-- ==== Sys2Proof/Machine/Save.lean ====
section
/-! DEFINITION. Physical accesses of the device itself (R294), and the records of the save area (R291): a thread record, where
the parts of a section stand, and the record of a thread whose `TENURE` trap ends its task (R278). -/

namespace Sys2Proof.Machine

/-! ## Addresses of the control window (R294) -/

/-- A line after a store of the home: its write timestamp rises above every lease on it and its last one (before R161). -/
def Stamp.raised (t : Stamp) : Stamp := { t with wts := max t.wts t.rts + 1 }

/-- The write timestamps of device lines rise, as at any store of the home (before R161). -/
def State.bump (s : State) (ps : List Piece) : State :=
  { s with mem := { s.mem with stamps := (ps.flatMap Piece.lines).foldl (fun l n => aset l n ((aget l n).getD ⟨0, 0⟩).raised) s.mem.stamps } }

/-- Where an address field of the window points: host physical memory with bit 63 set, else device physical memory. -/
def physPlace (a : Nat) : Place := if 2 ^ 63 ≤ a then .host (a % 2 ^ 63) else .dev (a % 2 ^ 52) true

def State.physRead (s : State) (a n : Nat) : List Byte := s.homeRead (physPlace a) n

/-- A write of the device itself; a device line's write timestamp rises as at any store of the home. -/
def State.physWrite (s : State) (a : Nat) (bs : List Byte) : State :=
  ((s.bump [⟨physPlace a, bs.length⟩]).homeWrite (physPlace a) bs).noteOther none (physPlace a) bs.length

/-- Exactly `n` bytes of a list. -/
def fixBytes (n : Nat) (bs : List Byte) : List Byte := (List.range n).map (fun i => bs.getD i 0)

/-! ## Thread records (R291) -/

/-- The registers from `n` on, `cls` of them, as one value (R55). -/
def readRegs (regs : Vector Word 128) (n : Nat) : Nat → Nat
  | 0 => 0
  | c + 1 => (regs[n % 128]'(Nat.mod_lt _ (by decide))).toNat + 2 ^ 32 * readRegs regs (n + 1) c

/-- The registers from `n` on take the words of a value, the lowest first. -/
def writeRegs (regs : Vector Word 128) (n v : Nat) : Nat → Vector Word 128
  | 0 => regs
  | c + 1 => writeRegs (regs.set (n % 128) (BitVec.ofNat 32 v) (Nat.mod_lt _ (by decide))) (n + 1) (v / 2 ^ 32) c

/-- The state code of a thread record and its cause. -/
def recordState (st : ThreadSt) : Nat × Nat :=
  match st with
  | .parked (.twait _) => (1, 2)
  | .parked (.channel _ _) => (1, 3)
  | .parked (.emit _) => (1, 4)
  | .parked (.rendezvous _) => (1, 5)
  | .parked (.presence _ _) => (1, 6)
  | .parked (.room _ (.presence _ _)) => (1, 6)
  | .parked (.slot _ (.presence _ _)) => (1, 6)
  | .parked _ => (1, 1)
  | .trapped => (2, 0)
  | .saved a c => (a, c)
  | _ => (0, 0)

/-- The bytes of a thread record of 256 + 4·regs bytes, with the given state and cause; `pad` stands for what the layout
leaves without a value: unused shadow entries, and the trap record of a thread that is not Trapped (log 4). -/
def threadRecord (t : Thread) (sc : Nat × Nat) (pad : List Byte) : List Byte :=
  let b : Bool → Nat := fun x => if x then 1 else 0
  let sh := (t.shadow.take 16).reverse
  let shb := sh.flatMap (fun r => leBytes 8 r.toNat)
  leBytes 8 t.pc.toNat ++
    leBytes 8 (t.tid.toNat + sc.1 * 2 ^ 32 + sc.2 * 2 ^ 40 + t.part * 2 ^ 48 + t.lane * 2 ^ 56) ++
    leBytes 8 (t.tcount % 2 ^ 32 + b t.left * 2 ^ 32) ++ leBytes 8 t.lk.toNat ++
    leBytes 8 (t.shadow.length + (t.preds.toNat + 128) * 2 ^ 16 + t.fmode.toNat * 2 ^ 32 + t.fflags.toNat * 2 ^ 40) ++ leBytes 8 0 ++
    leBytes 16 (if t.regsN = 128 then 0 else readRegs t.regs 124 4) ++
    shb ++ (pad.take 128).drop shb.length ++
    (if sc.1 = 2 then t.trec.toList.flatMap (fun w => leBytes 8 w.toNat) else (pad.drop 128).take 64) ++
    leBytes (4 * t.regsN) (readRegs t.regs 0 t.regsN)

/-! ## The layout of the save area (R291) -/

/-- Bytes of the directory. -/
def dirBytes : Nat := 4194304

/-- Room of a histogram copy: twelve tables of 256 uint32. -/
def histBytes : Nat := 12288

/-- The sizes of a section's parts decide where each stands: thread records, tile image, presence, channels, accumulator,
engine records, histograms. -/
def saveLayout (nthr regs tile neng nhist : Nat) (acc : Bool) : SaveLayout :=
  let thr := 256
  let timg := (thr + nthr * (256 + 4 * regs) + 127) / 128 * 128
  let pres := timg + 128 * tile
  let chan := (pres + (tile + 7) / 8 + 127) / 128 * 128
  let aimg := chan + 512
  let eng := aimg + (if acc then Config.accBytes else 0)
  let hist := eng + 256 * neng
  ⟨thr, timg, pres, chan, aimg, eng, hist, (hist + histBytes * nhist + 127) / 128 * 128⟩

/-- Where the next section's header goes. -/
def State.saveBase (s : State) : Nat := s.win.savebase.toNat + dirBytes + s.pkg.saveNext

/-- The pool has room for a section. -/
def State.saveRoom (s : State) (lay : SaveLayout) : Bool := decide (dirBytes + s.pkg.saveNext + lay.size ≤ s.win.savesize.toNat)

/-- A section header, with no section after it. -/
def sectionHead (core nthr regs tile neng : Nat) (acc : Bool) (lay : SaveLayout) : List Byte :=
  fixBytes 256 (leBytes 8 0 ++ leBytes 8 (core / 48 + core % 48 * 2 ^ 8 + nthr * 2 ^ 16 + regs * 2 ^ 32 + tile * 2 ^ 40 + (if acc then 2 ^ 56 else 0)) ++
    leBytes 8 lay.thr ++ leBytes 8 lay.timg ++ leBytes 8 lay.pres ++ leBytes 8 lay.chan ++ leBytes 8 (if acc then lay.aimg else 0) ++
    leBytes 8 lay.eng ++ leBytes 8 neng)

/-- The directory entry of a task number: its sections and the first one's header. -/
def State.writeDirEntry (s : State) (num nsec first : Nat) : State :=
  s.physWrite (s.win.savebase.toNat + 64 * (num % 65536)) (leBytes 8 (num + nsec * 2 ^ 32) ++ leBytes 8 first ++ leBytes 48 0)

/-- The record of a thread whose `TENURE` trap ends its task can still be read in the save area: it stands there as a section of
that one thread, Trapped (R278; log 9). A pool without room keeps none. -/
def State.saveTrap (s : State) (t : Thread) : State :=
  let lay := saveLayout 1 t.regsN 0 0 0 false
  if !s.saveRoom lay then s
  else
    let base := s.saveBase
    let num := (s.tasks[t.task]?.map (fun x => x.num.toNat)).getD 0
    let s' := s.physWrite base (sectionHead t.core 1 t.regsN 0 0 false lay)
    let s' := s'.physWrite (base + lay.thr) (threadRecord t (2, 0) (freeBytes s.freeCtr 128))
    let s' := (s'.writeDirEntry num 1 base).useFree 128
    { s' with pkg := { s'.pkg with saveNext := s'.pkg.saveNext + lay.size } }

end Sys2Proof.Machine
end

--------------------------------

* _What you will do_:
Only lines with the word "store" are wanted, so copy each one from the records.

* _Completed task_:
/-- A line after a store of the home: its write timestamp rises above every lease on it and its last one (before R161). -/
/-- The write timestamps of device lines rise, as at any store of the home (before R161). -/
/-- A write of the device itself; a device line's write timestamp rises as at any store of the home. -/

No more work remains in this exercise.